I thought this was an interesting case, so I took quite a few photos of this particular larva -- and I'm glad that I did.  It turned out to be a new species which I think is Neophylax consimilis.  On N. consimilis, we read in Beaty ("The Trichoptera of North Carolina," p. 86):

N. consimilis -- well developed clavate ventral gills on abdominal segment 1; head and legs dark brown or with stripe or pale area...underside of head usually dark; spines on anterior pronotum needlelike.  Mostly a Mountain taxon.  Common.

I can't say this is N. consimilis for sure --  I need to get a bigger specimen (this larva was 5 mm long) to check the anterior edge of the pronotum -- but everything else is there.  We can see the "dark brown legs and head" in the picture at the top of the page, while the dark underside of the head is clear from another live photo:


For the clavate gills, we need a microscope photo:


You can also see in this photo that there is a small, orange dot in the center of the head between the eyes.  That turned out to be a small "bump" or "tubercle."  I'll have to check with Beaty to see if that can be found on this species.  But, the only other species that seems to have this "semi-blunt" tubercle on its head is N. toshioi, and N. toshioi lacks the clavate gills.  Anyway, at the moment, at tentative ID of N. consimilis.

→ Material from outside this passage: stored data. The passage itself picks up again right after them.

/-- Each division instruction is a register-register operation, of a function with the corners of R166. -/
theorem exec_division {i : Instr} {d a b : SReg} (hi : i = .divS d a b ∨ i = .divZ d a b ∨ i = .remS d a b ∨ i = .remZ d a b) :
    ∃ f : Word → Word → Word, (∀ s, exec i s = alu2 f d a b s)
      ∧ (∀ x, f x 0 = if i = .divS d a b ∨ i = .divZ d a b then 0xFFFFFFFFFFFFFFFF else x)
      ∧ ∀ x y : Word, x.toInt = -2 ^ 63 → y.toInt = -1 →
          (i = .divS d a b → (f x y).toInt = -2 ^ 63) ∧ (i = .remS d a b → f x y = 0) := by
  rcases hi with rfl | rfl | rfl | rfl
  · exact ⟨divSigned, fun _ => rfl, fun x => (divSigned_zero x).trans (if_pos (.inl rfl)).symm,
      fun _ _ hx hy => ⟨fun _ => divSigned_least_by_negOne hx hy, nofun⟩⟩
  · exact ⟨divUnsigned, fun _ => rfl, fun x => (divUnsigned_zero x).trans (if_pos (.inr rfl)).symm,
      fun _ _ _ _ => ⟨nofun, nofun⟩⟩
  · exact ⟨remSigned, fun _ => rfl, fun x => (remSigned_zero x).trans (if_neg (by simp)).symm,
      fun _ _ hx hy => ⟨nofun, fun _ => remSigned_least_by_negOne hx hy⟩⟩
  · exact ⟨remUnsigned, fun _ => rfl, fun x => (remUnsigned_zero x).trans (if_neg (by simp)).symm,
      fun _ _ _ _ => ⟨nofun, nofun⟩⟩

/-- Settles O2: each word is a register-register operation, which changes only `sd` and the PC, of a function with the corners of
R166. -/
theorem divisionCorners : Obligations.DivisionCorners := by
  unfold Obligations.DivisionCorners
  intro d a b s hd i hi
  obtain ⟨f, runs, byZero, leastByNegOne⟩ := exec_division hi
  have result : readReg (finish s d (f (readReg s a) (readReg s b))) d = f (readReg s a) (readReg s b) := by
    rw [readReg_finish, if_pos ⟨rfl, hd⟩]
  obtain ⟨-, regs, team, -⟩ := finish_only s d (f (readReg s a) (readReg s b))
  refine ⟨_, runs s, (congrArg Regs.flags regs).trans rfl, (congrArg Team.sys team).trans rfl,
    (congrArg Team.place team).trans rfl, finish_pc .., ?_, ?_⟩
  · intro hb
    rw [result, hb, byZero]
  · intro ha hb
    rw [result]
    exact leastByNegOne _ _ ha hb

end Sys2Proof.Machine
end

section
/-! PROOF. What an L-word of the shared form leaves when its pattern is known modulo the width of its type, and the patterns that its
operands have (R47, R48, R60, R200, R204). -/

namespace Sys2Proof.Machine

/-! Types: their widths, and numbers that a type does not tell apart. -/

theorem widthOf_pos (ty : Nat) : 0 < widthOf ty := by
  unfold widthOf
  split <;> decide

theorem two_pow_eq_double {w : Nat} (hw : 0 < w) : 2 ^ w = 2 * 2 ^ (w - 1) := by
  rw [← Nat.pow_succ', Nat.succ_eq_add_one, Nat.sub_add_cancel hw]

/-- A power of two as an integer. -/
theorem cast_two_pow (w : Nat) : ((2 ^ w : Nat) : Int) = 2 ^ w := Int.natCast_pow 2 w

theorem cast_emod_two_pow {w a b : Nat} (h : a % 2 ^ w = b % 2 ^ w) : (a : Int) % 2 ^ w = (b : Int) % 2 ^ w := by
  rw [← cast_two_pow, ← Int.natCast_emod, ← Int.natCast_emod, h]

theorem two_pow_eq_double_int {w : Nat} (hw : 0 < w) : (2 : Int) ^ w = 2 * 2 ^ (w - 1) := by
  rw [← cast_two_pow, ← cast_two_pow, two_pow_eq_double hw]
  rfl

theorem widthOf_of_ty64 {ty : Nat} (h : ty64 ty = true) : widthOf ty = 64 := by
  simp only [ty64, Bool.or_eq_true, decide_eq_true_eq] at h
  rcases h with rfl | rfl <;> rfl

theorem toBits_lt (w : Nat) (x : Int) : toBits w x < 2 ^ w := by
  unfold toBits
  have := Nat.two_pow_pos w
  omega

theorem toBits_emod (w : Nat) (x : Int) : (toBits w x : Int) % 2 ^ w = x % 2 ^ w := by
  have positive := Nat.two_pow_pos w
  have cast : (toBits w x : Int) = x % ((2 ^ w : Nat) : Int) := Int.toNat_of_nonneg (Int.emod_nonneg _ (by omega))
  rw [cast, cast_two_pow]
  exact Int.emod_emod ..

/-- The number of a pattern is its two's complement (R60). -/
theorem sInt_toNat {w : Nat} (hw : 0 < w) (x : BitVec w) : sInt w x.toNat = x.toInt := by
  have half : 2 ^ w = 2 * 2 ^ (w - 1) := two_pow_eq_double hw
  have bound := x.isLt
  rw [sInt, BitVec.toInt_eq_toNat_cond, Nat.mod_eq_of_lt bound]
  split <;> split <;> omega

theorem inType_congr {ty : Nat} {a b : Int} (h : a % 2 ^ widthOf ty = b % 2 ^ widthOf ty) : inType ty a = inType ty b := by
  rw [inType, inType, Int.sub_emod a, Int.sub_emod b, h]

/-! The shared form of the L-words that write a vector register. -/

theorem flagsOf_zero (s : State) (f : LaneFields) : flagsOf s f (fun _ => 0) = 0 := by
  unfold flagsOf
  induction takerList s.team f with
  | nil => rfl
  | cons l ls ih =>
    have kept : (0 : Flags) ||| 0 = 0 := rfl
    rw [List.foldl_cons, kept]
    exact ih

/-- Values that a type does not tell apart leave the same bits. -/
theorem LaneWrote.congr {s t : State} {f : LaneFields} {ty : Nat} {val val' : Nat → Int} {fl : Flags}
    (h : LaneWrote s t f ty val fl) (same : ∀ l, val l % 2 ^ widthOf ty = val' l % 2 ^ widthOf ty) : LaneWrote s t f ty val' fl := by
  obtain ⟨written, rest⟩ := h
  exact ⟨fun l taken => (written l taken).trans (congrArg _ (inType_congr (same l))), rest⟩

/-- A legal word that raises no flag writes what its results are modulo the width of its type. -/
theorem vecWord_wrote_noFlags {op ty : Nat} {f : LaneFields} {s : State} (legal : laneLegal s.team.card.v op f = true)
    (one : Team → Nat → Nat) (val : Nat → Int)
    (same : ∀ l, (one s.team l : Int) % 2 ^ widthOf ty = val l % 2 ^ widthOf ty) :
    ∃ t, vecWord op ty f s (fun t l => (one t l, 0)) = .next t ∧ LaneWrote s t f ty val 0 := by
  obtain ⟨t, runs, wrote⟩ := vecWord_wrote op ty f s (fun t l => (one t l, 0)) legal
  rw [flagsOf_zero] at wrote
  exact ⟨t, runs, wrote.congr same⟩

/-! Operands: a pattern of the type's width, where predicates, specials and constants have one. -/

theorem vreg_lt (t : Team) (r l : Nat) : vreg t r l < 2 ^ 32 := BitVec.isLt _

theorem readOp_lt {ty : Nat} (codes : ∀ x, intCode ty x < 2 ^ widthOf ty) (t : Team) (f : LaneFields) (slot l : Nat) :
    readOp t f slot ty l < 2 ^ widthOf ty := by
  have narrowed (x : Nat) : x % 2 ^ widthOf ty < 2 ^ widthOf ty := Nat.mod_lt _ (Nat.two_pow_pos _)
  unfold readOp
  dsimp only
  split
  · split
    case isTrue wide =>
      have low := vreg_lt t (codeFor f slot) l
      have high := vreg_lt t (codeFor f slot + 1) l
      rw [widthOf_of_ty64 wide]
      omega
    case isFalse => exact narrowed _
  · split
    · exact narrowed _
    · split
      · exact codes _
      · split <;> exact codes _

theorem intCode_lt {ty : Nat} (h : isInt ty = true ∨ ty = 15) (x : Int) : intCode ty x < 2 ^ widthOf ty := by
  have pattern : (isInt ty || ty = 15) = true := by simpa using h
  rw [intCode, if_pos pattern]
  exact toBits_lt ..

end Sys2Proof.Machine
end

section
/-! PROOF. The arithmetic forms of the integer class (R204). -/

namespace Sys2Proof.Machine

theorem satOf_iff {f : LaneFields} : satOf f = true ↔ f.md.toNat % 2 = 1 := by simp [satOf, bit]

/-- The limits of a type (R60). -/
theorem clampInt_eq (ty : Nat) (x : Int) : clampInt ty x = max (leastOf ty) (min x (greatestOf ty)) := by
  have low : intMin ty = leastOf ty := by simp [intMin, leastOf]
  have high : intMax ty = greatestOf ty := by simp [intMax, greatestOf]
  have ordered : leastOf ty ≤ greatestOf ty := by
    have signed : (0 : Int) < 2 ^ (widthOf ty - 1) := Int.pow_pos (by decide)
    have unsigned : (0 : Int) < 2 ^ widthOf ty := Int.pow_pos (by decide)
    unfold leastOf greatestOf
    split <;> omega
  rw [clampInt, low, high]
  split
  · omega
  · split <;> omega

theorem abs_eq_natAbs (x : Int) : (if x < 0 then -x else x) = x.natAbs := by split <;> omega

theorem ediv_two_pow_eq_fdiv (x : Int) (w : Nat) : x / (2 ^ w : Nat) = x.fdiv (2 ^ w) := by
  rw [cast_two_pow, Int.fdiv_eq_ediv_of_nonneg x (Int.le_of_lt (Int.pow_pos (by decide)))]

/-- Each arithmetic form is the shared form, of the exact number of R204. -/
theorem exec_intNumber {i : Instr} {op : Nat} {f : LaneFields} {g : Int → Int → Int → Int} (word : laneOf i = some (op, f))
    (number : intNumber i (widthOf f.ty.toNat) = some g) (s : State) :
    exec i s = vecWord op f.ty.toNat f s fun t l =>
      (intResult f.ty.toNat (satOf f) (g (intOf f.ty.toNat (readOp t f 1 f.ty.toNat l))
        (intOf f.ty.toNat (readOp t f 2 f.ty.toNat l)) (intOf f.ty.toNat (readOp t f 3 f.ty.toNat l))), 0) := by
  unfold intNumber at number
  split at number <;> cases number <;> cases word
  case h_4 => -- vmulh
    simp only [← ediv_two_pow_eq_fdiv]
    rfl
  case h_6 => -- vabs
    simp only [← abs_eq_natAbs]
    rfl
  all_goals rfl

theorem laneIntegerArithmetic : Claims.LaneIntegerArithmetic := by
  intro s i op f g word legal number
  rw [exec_intNumber word number s]
  refine vecWord_wrote_noFlags legal _ _ fun l => ?_
  rw [intResult]
  simp only [satOf_iff, clampInt_eq]
  exact toBits_emod ..

end Sys2Proof.Machine
end

section
/-! PROOF. The bitwise, counting and bit field forms (R206, R207): the functions of the model are those of the patterns. -/

namespace Sys2Proof.Machine

/-! Shifts. -/

theorem sraBits_eq {w : Nat} (hw : 0 < w) (x : BitVec w) (n : Nat) : sraBits w x.toNat n = (x.sshiftRight n).toNat := by
  rw [sraBits, sInt_toNat hw, BitVec.sshiftRight, BitVec.toNat_ofInt, Int.shiftRight_eq_div_pow]
  rfl

/-- The two parts of a rotated pattern do not meet, so that their sum is the pattern. -/
theorem rotBits_eq {w : Nat} (x : BitVec w) {n : Nat} (hn : n < w) : rotBits w x.toNat n = (x.rotateLeft n).toNat := by
  have width : 2 ^ n * 2 ^ (w - n) = 2 ^ w := by rw [← Nat.pow_add, Nat.add_sub_cancel' (Nat.le_of_lt hn)]
  have wrapped : x.toNat / 2 ^ (w - n) < 2 ^ n := by
    rw [Nat.div_lt_iff_lt_mul (Nat.two_pow_pos _), width]
    exact x.isLt
  have shifted : x.toNat * 2 ^ n % 2 ^ w = 2 ^ n * (x.toNat % 2 ^ (w - n)) := by
    rw [← width, Nat.mul_comm, Nat.mul_mod_mul_left]
  rw [rotBits, BitVec.toNat_rotateLeft, Nat.mod_eq_of_lt hn, Nat.shiftLeft_eq, Nat.shiftRight_eq_div_pow, shifted,
    Nat.two_pow_add_eq_or_of_lt wrapped]

/-! Counts and reversal, by recursion on the width. -/

theorem clzBits_eq_find (n x : Nat) : clzBits n x = ((List.range n).find? fun k => x.testBit (n - 1 - k)).getD n := by
  induction n with
  | zero => rfl
  | succ n ih =>
    have top : x.testBit (n + 1 - 1 - 0) = decide (x / 2 ^ n % 2 = 1) := Nat.testBit_eq_decide_div_mod_eq
    have below : (fun k => x.testBit (n + 1 - 1 - k)) ∘ Nat.succ = fun k => x.testBit (n - 1 - k) := by
      funext k
      rw [Function.comp_apply, show n + 1 - 1 - k.succ = n - 1 - k by omega]
    rw [clzBits, List.range_succ_eq_map, List.find?_cons, top, List.find?_map, below, ih]
    by_cases h : x / 2 ^ n % 2 = 1
    · simp [h]
    · cases (List.range n).find? fun k => x.testBit (n - 1 - k) <;> simp [h, Nat.add_comm]

theorem find?_eq_of_mem {α : Type} {p q : α → Bool} {xs : List α} (same : ∀ x ∈ xs, p x = q x) : xs.find? p = xs.find? q := by
  induction xs with
  | nil => rfl
  | cons x xs ih =>
    rw [List.find?_cons, List.find?_cons, same x List.mem_cons_self, ih fun y hy => same y (List.mem_cons_of_mem x hy)]

theorem clzBits_eq {w : Nat} (x : BitVec w) : clzBits w x.toNat = ((List.range w).find? fun k => x.getMsbD k).getD w := by
  have same : ∀ k ∈ List.range w, x.toNat.testBit (w - 1 - k) = x.getMsbD k := by
    intro k hk
    rw [BitVec.getMsbD_eq_getLsbD, decide_eq_true (List.mem_range.1 hk), Bool.true_and, BitVec.testBit_toNat]
  rw [clzBits_eq_find, find?_eq_of_mem same]

theorem popBits_eq (n x : Nat) : popBits n x = (List.range n).countP fun k => x.testBit k := by
  induction n generalizing x with
  | zero => rfl
  | succ n ih =>
    rw [popBits, ih, List.range_succ_eq_map, List.countP_cons, List.countP_map]
    simp only [Function.comp_def, Nat.testBit_succ, Nat.testBit_zero, decide_eq_true_eq]
    split <;> omega

theorem revBits_lt (n x : Nat) : revBits n x < 2 ^ n := by
  induction n generalizing x with
  | zero => exact Nat.one_pos
  | succ n ih =>
    have rest := ih (x / 2)
    have low : x % 2 * 2 ^ n ≤ 1 * 2 ^ n := Nat.mul_le_mul_right _ (by omega)
    rw [revBits, Nat.pow_succ]
    omega

theorem testBit_revBits (n x i : Nat) : (revBits n x).testBit i = (decide (i < n) && x.testBit (n - 1 - i)) := by
  induction n generalizing x with
  | zero => simp [revBits]
  | succ n ih =>
    have low (j : Nat) : (x % 2).testBit j = (decide (j < 1) && x.testBit j) := Nat.testBit_mod_two_pow x 1 j
    rw [revBits, Nat.mul_comm, Nat.testBit_two_pow_mul_add _ (revBits_lt n _), ih, low, Nat.add_sub_cancel]
    split
    case isTrue below =>
      have place : n - i = n - 1 - i + 1 := by omega
      simp [below, place, Nat.testBit_succ, Nat.lt_succ_of_lt below]
    case isFalse above =>
      rcases Nat.eq_or_lt_of_le (Nat.le_of_not_lt above) with rfl | outside
      · simp
      · simp [show ¬ i - n < 1 by omega, show ¬ i < n + 1 by omega]

theorem revBits_eq {w : Nat} (x : BitVec w) : revBits w x.toNat = x.reverse.toNat := by
  refine Nat.eq_of_testBit_eq fun i => ?_
  rw [testBit_revBits, BitVec.testBit_toNat, BitVec.testBit_toNat, BitVec.getLsbD_reverse, BitVec.getMsbD_eq_getLsbD]

/-! Bit fields. -/

theorem sInt_of_lt {n x : Nat} (h : x < 2 ^ n) : sInt n x = if 2 ^ (n - 1) ≤ x then (x : Int) - 2 ^ n else x := by
  rw [sInt, Nat.mod_eq_of_lt h, cast_two_pow]
  split <;> split <;> omega

/-- A number with a field of its bits replaced, as the sum of its three parts. -/
theorem replaceField_parts (d m pos len : Nat) :
    d - bits d pos len * 2 ^ pos + m * 2 ^ pos = 2 ^ pos * (2 ^ len * (d / 2 ^ pos / 2 ^ len) + m) + d % 2 ^ pos := by
  have outer : 2 ^ pos * (d / 2 ^ pos) + d % 2 ^ pos = d := Nat.div_add_mod ..
  have inner : 2 ^ len * (d / 2 ^ pos / 2 ^ len) + bits d pos len = d / 2 ^ pos := Nat.div_add_mod ..
  rw [← inner, Nat.mul_add] at outer
  rw [Nat.mul_add, Nat.mul_comm _ (2 ^ pos), Nat.mul_comm m]
  omega

theorem testBit_replaceField (d a pos len i : Nat) :
    (d - bits d pos len * 2 ^ pos + a % 2 ^ len * 2 ^ pos).testBit i
      = if pos ≤ i ∧ i < pos + len then a.testBit (i - pos) else d.testBit i := by
  rw [replaceField_parts, Nat.testBit_two_pow_mul_add _ (Nat.mod_lt _ (Nat.two_pow_pos _)),
    Nat.testBit_two_pow_mul_add _ (Nat.mod_lt _ (Nat.two_pow_pos _))]
  simp only [Nat.testBit_mod_two_pow, Nat.testBit_div_two_pow]
  by_cases below : i < pos
  · rw [if_pos below, if_neg (by omega)]
    simp only [below, decide_true, Bool.true_and]
  · by_cases within : i - pos < len
    · simp [below, within, show pos ≤ i ∧ i < pos + len by omega]
    · simp [below, within, show ¬ (pos ≤ i ∧ i < pos + len) by omega, show i - pos - len + len + pos = i by omega]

When I went home and did my microscope work, I discovered that one of the Uenoids I kept was quite different: clearly not N. consimilis.  (Note: Beaty says that "Often 2-3 species of Neophylax will co-occur." (p. 87)  Clearly true for my findings at Lickinghole Creek.)  Look at this strange one.



Very pale coloration, and muscle scars on the back of its head and the tibiae as well.  Note that it too has clavate gills.

This one puzzled me for awhile.  But have another look at the Neophylax oligius larva photo that I posted just a few days ago.


The contours of the pale "stripe" that runs the length of the head are much the same.  So, I think this odd colored larva is an N. oligius larva that has just moved to a new instar, a larva on which the full colors have not yet developed.  (I'm checking on that with Beaty as well.)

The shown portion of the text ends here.